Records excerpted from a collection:
----

-- ==== Sys2Proof/Laws/State.lean ====
section
/-! SUPPORT. One lemma per field and update of the state, true by definition, so that no later proof unfolds a
record update. -/

namespace Sys2Proof.Laws

open Sys2Proof.Machine

variable (s : State) (r : Result) (e : HardError) (ws : List Nat) (c : Cfg) (a : Nat) (p : PixRec) (v : Verdict)
  (q : Request)

@[simp] theorem give_cfg : (s.give r).cfg = s.cfg := rfl
@[simp] theorem give_pix : (s.give r).pix = s.pix := rfl
@[simp] theorem give_par : (s.give r).par = s.par := rfl
@[simp] theorem give_stream : (s.give r).stream = s.stream := rfl
@[simp] theorem give_pending : (s.give r).pending = s.pending := rfl
@[simp] theorem give_result : (s.give r).result = r := rfl

@[simp] theorem raise_cfg : (s.raise e).cfg = s.cfg := rfl
@[simp] theorem raise_pix : (s.raise e).pix = s.pix := rfl
@[simp] theorem raise_par : (s.raise e).par = s.par := rfl
@[simp] theorem raise_stream : (s.raise e).stream = s.stream := rfl
@[simp] theorem raise_pending : (s.raise e).pending = s.pending := rfl
@[simp] theorem raise_result : (s.raise e).result = .error e := rfl

@[simp] theorem emit_cfg : (s.emit ws).cfg = s.cfg := rfl
@[simp] theorem emit_pix : (s.emit ws).pix = s.pix := rfl
@[simp] theorem emit_par : (s.emit ws).par = s.par := rfl
@[simp] theorem emit_stream : (s.emit ws).stream = writeRecords [] 0 ws := rfl
@[simp] theorem emit_pending : (s.emit ws).pending = s.pending := rfl
@[simp] theorem emit_result : (s.emit ws).result = .bytes (ws.flatMap (beBytes 6)) := rfl

@[simp] theorem startAcquisition_cfg : (s.startAcquisition c).cfg = c := rfl
@[simp] theorem startAcquisition_pix : (s.startAcquisition c).pix = [] := rfl
@[simp] theorem startAcquisition_par : (s.startAcquisition c).par = s.par := rfl
@[simp] theorem startAcquisition_stream : (s.startAcquisition c).stream = s.stream := rfl
@[simp] theorem startAcquisition_pending : (s.startAcquisition c).pending = s.pending := rfl
@[simp] theorem startAcquisition_result : (s.startAcquisition c).result = .done := rfl

@[simp] theorem recordPulse_cfg : (s.recordPulse a p v).cfg = s.cfg := rfl
@[simp] theorem recordPulse_pix : (s.recordPulse a p v).pix = s.pix.write a p := rfl
@[simp] theorem recordPulse_par : (s.recordPulse a p v).par = s.par := rfl
@[simp] theorem recordPulse_stream : (s.recordPulse a p v).stream = s.stream := rfl
@[simp] theorem recordPulse_pending : (s.recordPulse a p v).pending = s.pending := rfl
@[simp] theorem recordPulse_result : (s.recordPulse a p v).result = .verdict v := rfl

@[simp] theorem consume_cfg : (consume s).cfg = s.cfg := rfl
@[simp] theorem consume_pix : (consume s).pix = s.pix := rfl
@[simp] theorem consume_par : (consume s).par = s.par := rfl
@[simp] theorem consume_stream : (consume s).stream = s.stream := rfl
@[simp] theorem consume_pending : (consume s).pending = s.pending.tail := rfl
@[simp] theorem consume_result : (consume s).result = s.result := rfl

@[simp] theorem present_cfg : (present q s).cfg = s.cfg := rfl
@[simp] theorem present_pix : (present q s).pix = s.pix := rfl
@[simp] theorem present_par : (present q s).par = s.par := rfl
@[simp] theorem present_stream : (present q s).stream = s.stream := rfl
@[simp] theorem present_pending : (present q s).pending = q :: s.pending.tail := rfl
@[simp] theorem present_result : (present q s).result = s.result := rfl

@[simp] theorem nextRequest_present : nextRequest (present q s) = some q := rfl

end Sys2Proof.Laws
end

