-- ==== Sys2Proof/Laws/Acceptor.lean ====
section
/-! SUPPORT. The acceptor: what one step of it can do, and what an accepted presentation says of its operands. -/

namespace Sys2Proof.Laws

open Sys2Proof.Machine

theorem checkOrder_ok {p : PixRec} {start : Rat} (h : ∀ ls, p.lastStart = some ls → ls ≤ start) :
    checkOrder p start = .ok () := by
  rw [checkOrder]
  split
  · rfl
  · rw [if_neg (not_lt.2 (h _ (by assumption)))]

theorem checkOrder_eq_ok {p : PixRec} {start : Rat} :
    checkOrder p start = .ok () ↔ ∀ ls, p.lastStart = some ls → ls ≤ start := by
  refine ⟨fun h ls hl => ?_, checkOrder_ok⟩
  rw [checkOrder, hl] at h
  simpa using h

/-- Every step records the start (R183). -/
theorem acceptStep_lastStart (c : Cfg) (m : Mode) (p : PixRec) (start stop : Rat) :
    (acceptStep c m p start stop).1.lastStart = some start := by
  rw [acceptStep]; split
  · rfl
  · split <;> rfl

/-- What acceptance says and writes (R183). -/
theorem acceptStep_accept {c : Cfg} {m : Mode} {p : PixRec} {start stop : Rat}
    (h : (acceptStep c m p start stop).2 = .accept) :
    1 ≤ accTot c start stop ∧
    (p.hasPrev = true → p.prevEnd + deadTime p.prevTot m c.fSys ≤ start) ∧
    (acceptStep c m p start stop).1 =
      { prevTot := accTot c start stop, prevEnd := stop, hasPrev := true, lastStart := some start } := by
  rw [acceptStep] at *
  split at h
  · simp at h
  · rename_i hw
    split at h
    · simp at h
    · rename_i hd
      rw [if_neg hw, if_neg hd]
      refine ⟨by omega, fun hp => ?_, rfl⟩
      have := fun hlt => hd ⟨hp, hlt⟩
      linarith [not_lt.1 this]

/-- A rejection writes the start alone (R183). -/
theorem acceptStep_reject {c : Cfg} {m : Mode} {p : PixRec} {start stop : Rat}
    (h : (acceptStep c m p start stop).2 ≠ .accept) :
    (acceptStep c m p start stop).1 = { p with lastStart := some start } := by
  rw [acceptStep] at *
  split at h
  · simp_all
  · split at h
    · simp_all
    · simp at h

/-- All that presenting a pulse can answer (R184, R185). -/
theorem presentPulse_eq_ok {c : Cfg} {m : Mode} {p : PixRec} {start stop : Rat} {r : PixRec × Verdict} :
    presentPulse c m p start stop = .ok r ↔
      c.epoch ≤ start ∧ start ≤ stop ∧ (∀ ls, p.lastStart = some ls → ls ≤ start) ∧
        acceptStep c m p start stop = r := by
  simp only [presentPulse, bind_eq_ok, except_pure, Except.ok.injEq]
  constructor
  · rintro ⟨⟨⟩, h1, ⟨⟩, h2, h3⟩
    exact ⟨(checkPulse_eq_ok.1 h1).1, (checkPulse_eq_ok.1 h1).2, checkOrder_eq_ok.1 h2, h3⟩
  · rintro ⟨h1, h2, h3, h4⟩
    exact ⟨(), checkPulse_ok h1 h2, (), checkOrder_ok h3, h4⟩

/-- All that an `ACCEPT` can compute (R184). -/
theorem acceptPulse_eq_ok {c : Cfg} {p : PixSpace} {address : Int} {start stop : Rat} {a : Nat} {r : PixRec}
    {v : Verdict} : acceptPulse c p address start stop = .ok (a, r, v) ↔
      ∃ m, c.mode = some m ∧ address = a ∧ a ≤ 65535 ∧ presentPulse c m (p.read a) start stop = .ok (r, v) := by
  simp only [acceptPulse, bind_eq_ok, except_pure, Except.ok.injEq, checkMax_eq_ok, Prod.mk.injEq]
  constructor
  · rintro ⟨m, hm, n, ⟨rfl, hn⟩, ⟨r', v'⟩, hr, rfl, rfl, rfl⟩
    refine ⟨m, ?_, rfl, hn, hr⟩
    rw [acqMode] at hm; split at hm <;> simp_all
  · rintro ⟨m, hm, rfl, hn, hr⟩
    exact ⟨m, by rw [acqMode, hm], a, ⟨rfl, hn⟩, (r, v), hr, rfl, rfl, rfl⟩

/-- A fold that answers, taken apart at its first pulse (R185). -/
theorem acceptFold_cons_eq_ok {c : Cfg} {m : Mode} {p : PixRec} {q : Pulse} {qs : List Pulse} {vs : List Verdict} :
    acceptFold c m p (q :: qs) = .ok vs ↔
      ∃ r ws, presentPulse c m p q.start q.stop = .ok r ∧ acceptFold c m r.1 qs = .ok ws ∧ vs = r.2 :: ws := by
  rw [acceptFold]
  cases h : presentPulse c m p q.start q.stop with
  | error e => simp
  | ok r =>
    obtain ⟨p', v⟩ := r
    simp only
    cases h' : acceptFold c m p' qs with
    | error e => simp [h']
    | ok ws => simp [h', eq_comm]

/-- The shortest dead time that can follow an accepted pulse is 4 ticks (R187). -/
theorem deadTime_ge {f : Rat} (m : Mode) {n : Nat} (hf : 0 < f) (hn : 1 ≤ n) : 4 / f ≤ deadTime n m f := by
  have : (1 : Rat) ≤ n := by exact_mod_cast hn
  cases m <;> simp only [deadTime] <;> gcongr <;> linarith

end Sys2Proof.Laws
end

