-- ==== Sys2Proof/Tests/Slice0.lean ====
section
/-! SUPPORT. Our own tests. Expected values are those of 95_test_vectors.md (its section is named at each test) or
are worked by hand from the rule named. `witness_<Name>` shows concrete operands and states that meet the hypotheses
of `Obligations.<Name>`, clause by clause and at the ends of each clause's range, with the answer there. -/

namespace Sys2Proof.Tests

open Sys2Proof.Machine

-- One theorem after another: each kernel evaluation waits for the theorems before it, and waiting threads add up.
set_option Elab.async false

/-- Nanoseconds. -/
def ns (q : Rat) : Rat := q / 1000000000

/-- What the host reads after one operation. -/
def resultOf (i : Instr) (s : State := State.reset) : Option Result :=
  match exec i s with
  | .next t => some t.result
  | _ => none

/-- What the host reads after one step. -/
def stepResult (s : State) : Option Result :=
  match step s with
  | .next t => some t.result
  | _ => none

def rangeInt (n : OperandName) (v : Int) : Option Result := some (.error (.range n (.int v)))
def rangeRat (n : OperandName) (q : Rat) : Option Result := some (.error (.range n (.rat q)))
def rangeMode (c : ModeCode) : Option Result := some (.error (.range .mode (.code c)))

/-- An acquisition with the default clocks. -/
def running (m : Mode) (pix : PixSpace) : State :=
  { State.reset with cfg := { Cfg.init with mode := some m }, pix := pix }

/-- Pixel 2600 after the accepted pulse (0 ns, 25 ns). -/
def afterPulse : PixRec := { prevTot := 1, prevEnd := ns 25, hasPrev := true, lastStart := some 0 }

/-- A running acquisition with that pixel. -/
def onePixel (m : Mode) : State := running m [(2600, afterPulse)]

/-- Maximal-length parameters of both OPEN kinds (L2.2 names the taps), without and with overflow. -/
def itotParams (ovf : Bool) : LfsrParams 14 := { t1 := 13, t2 := 12, t3 := 11, t4 := 1, ovf := ovf, ovv := 0x1FFF#14 }
def pc4Params (ovf : Bool) : LfsrParams 4 := { t1 := 3, t2 := 2, t3 := 0, t4 := 0, ovf := ovf, ovv := 0x7#4 }
def withOpen (ovf : Bool) : State :=
  { State.reset with
    par := { Params.specChoice with itot := some (itotParams ovf), pc4b := some (pc4Params ovf) } }

/-- The parameters with `FTOA_COUNT = ceil` or `HEADER_CHECK = ignore`. -/
def ceiling : State := { State.reset with par := { Params.specChoice with ftoaCount := .ceil } }
def ignoring : State := { State.reset with par := { Params.specChoice with headerCheck := .ignore } }

/-! ## WellFormed refuses an ill-formed term of each check -/

theorem test_wf_x : Instr.wf (.addrEnc 256 0) = false := by decide
theorem test_wf_y : Instr.wf (.addrEnc 0 (-1)) = false := by decide
theorem test_wf_address : Instr.wf (.addrDec 65536) = false := by decide
theorem test_wf_width : Instr.wf (.lfsrStep 1 17 6 9 0 0) = false ∧ Instr.wf (.lfsrStep 0 0 0 0 0 0) = false := by
  decide
theorem test_wf_taps : Instr.wf (.lfsrStep 1 10 10 9 0 0) = false ∧ Instr.wf (.lfsrStep 1 10 6 9 3 10) = false ∧
    Instr.wf (.lfsrStep 1 10 6 9 (-1) 0) = false ∧ Instr.wf (.lfsrStep 1 10 6 9 0 10) = true := by decide
theorem test_wf_register : Instr.wf (.lfsrStep 1024 10 6 9 0 0) = false := by decide
theorem test_wf_toa_count : Instr.wf (.encToa 16384) = false := by decide
theorem test_wf_counts : ([.encFtoa (-1), .encTot (-1), .encItot (-1), .encPc10 (-1), .encPc4 (-1)] : List Instr).all
    (fun i => !i.wf) = true := by decide
theorem test_wf_values : ([.decToa 16384, .decFtoa 16, .decTot 1024, .decItot 16384, .decPc10 1024, .decPc4 16] :
    List Instr).all (fun i => !i.wf) = true := by decide
theorem test_wf_toa_fields : ([.toa2t 16384, .ftoa2t 16 0, .ftoa2t 0 16384, .tot2t 1024 0 none, .tot2t 0 16384 none,
    .tot2t 0 0 (some 16)] : List Instr).all (fun i => !i.wf) = true := by decide
theorem test_wf_pulse_order : ([.t2tot 1 0, .t2val 1 0 0, .accept 0 1 0, .hitEnc 0 1 0 0, .acceptSeq 0 [⟨1, 0⟩]] :
    List Instr).all (fun i => !i.wf) = true := by decide +kernel
theorem test_wf_any_mode : ([.deadtime 0 3 1, .acqStart 3 none none none, .acceptSeq 3 []] : List Instr).all
    (fun i => !i.wf) = true := by decide +kernel
theorem test_wf_packet_mode : ([.t2val 0 0 2, .hitEnc 0 0 0 3, .hitDec 0 2 true true, .encStream [] 3,
    .decStream [] 2 true true] : List Instr).all (fun i => !i.wf) = true := by decide +kernel
theorem test_wf_previous_tot : Instr.wf (.deadtime (-1) 0 1) = false := by decide +kernel
theorem test_wf_clocks : ([.deadtime 0 0 0, .acqStart 0 (some 0) none none, .acqStart 0 none (some (-1)) none] :
    List Instr).all (fun i => !i.wf) = true := by decide +kernel
theorem test_wf_packet_fields : ([.accept 65536 0 1, .pktAsm 65536 0 0 0, .pktAsm 0 16384 0 0, .pktAsm 0 0 1024 0,
    .pktAsm 0 0 0 16, .hitEnc 65536 0 1 0] : List Instr).all (fun i => !i.wf) = true := by decide +kernel
theorem test_wf_words : ([.pktDis (2 ^ 48), .hitDec (2 ^ 48) 0 true true, .pktSer (-1)] : List Instr).all
    (fun i => !i.wf) = true := by decide
theorem test_wf_bytes : ([.pktDes 0 0 0 0 0 256, .streamSplit [0, 0, 0, 0, 0, 256],
    .decStream [-1, 0, 0, 0, 0, 0] 0 true true] : List Instr).all (fun i => !i.wf) = true := by decide
theorem test_wf_stream_length : ([.streamSplit [0], .decStream [0, 0, 0, 0, 0, 0, 0] 0 true true] : List Instr).all
    (fun i => !i.wf) = true := by decide
theorem test_wf_hits : ([.encStream [⟨256, 0, 0, 1⟩] 0, .encStream [⟨0, 256, 0, 1⟩] 0, .encStream [⟨0, 0, 1, 0⟩] 0] :
    List Instr).all (fun i => !i.wf) = true := by decide +kernel
theorem test_wf_admits : ([.addrEnc 255 255, .lfsrStep 0x3FF 10 6 9 0 0, .encTot 40000, .hitEnc 2600 0 1 1,
    .acqStart 2 none none (some (-1)), .encStream [⟨0, 255, 0, 0⟩] 0, .decStream [] 1 false false] :
    List Instr).all Instr.wf = true := by decide +kernel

----

[Action item] Copy each line of the records that has "LfsrParams" in it.

[Output for this task]
def itotParams (ovf : Bool) : LfsrParams 14 := { t1 := 13, t2 := 12, t3 := 11, t4 := 1, ovf := ovf, ovv := 0x1FFF#14 }
def pc4Params (ovf : Bool) : LfsrParams 4 := { t1 := 3, t2 := 2, t3 := 0, t4 := 0, ovf := ovf, ovv := 0x7#4 }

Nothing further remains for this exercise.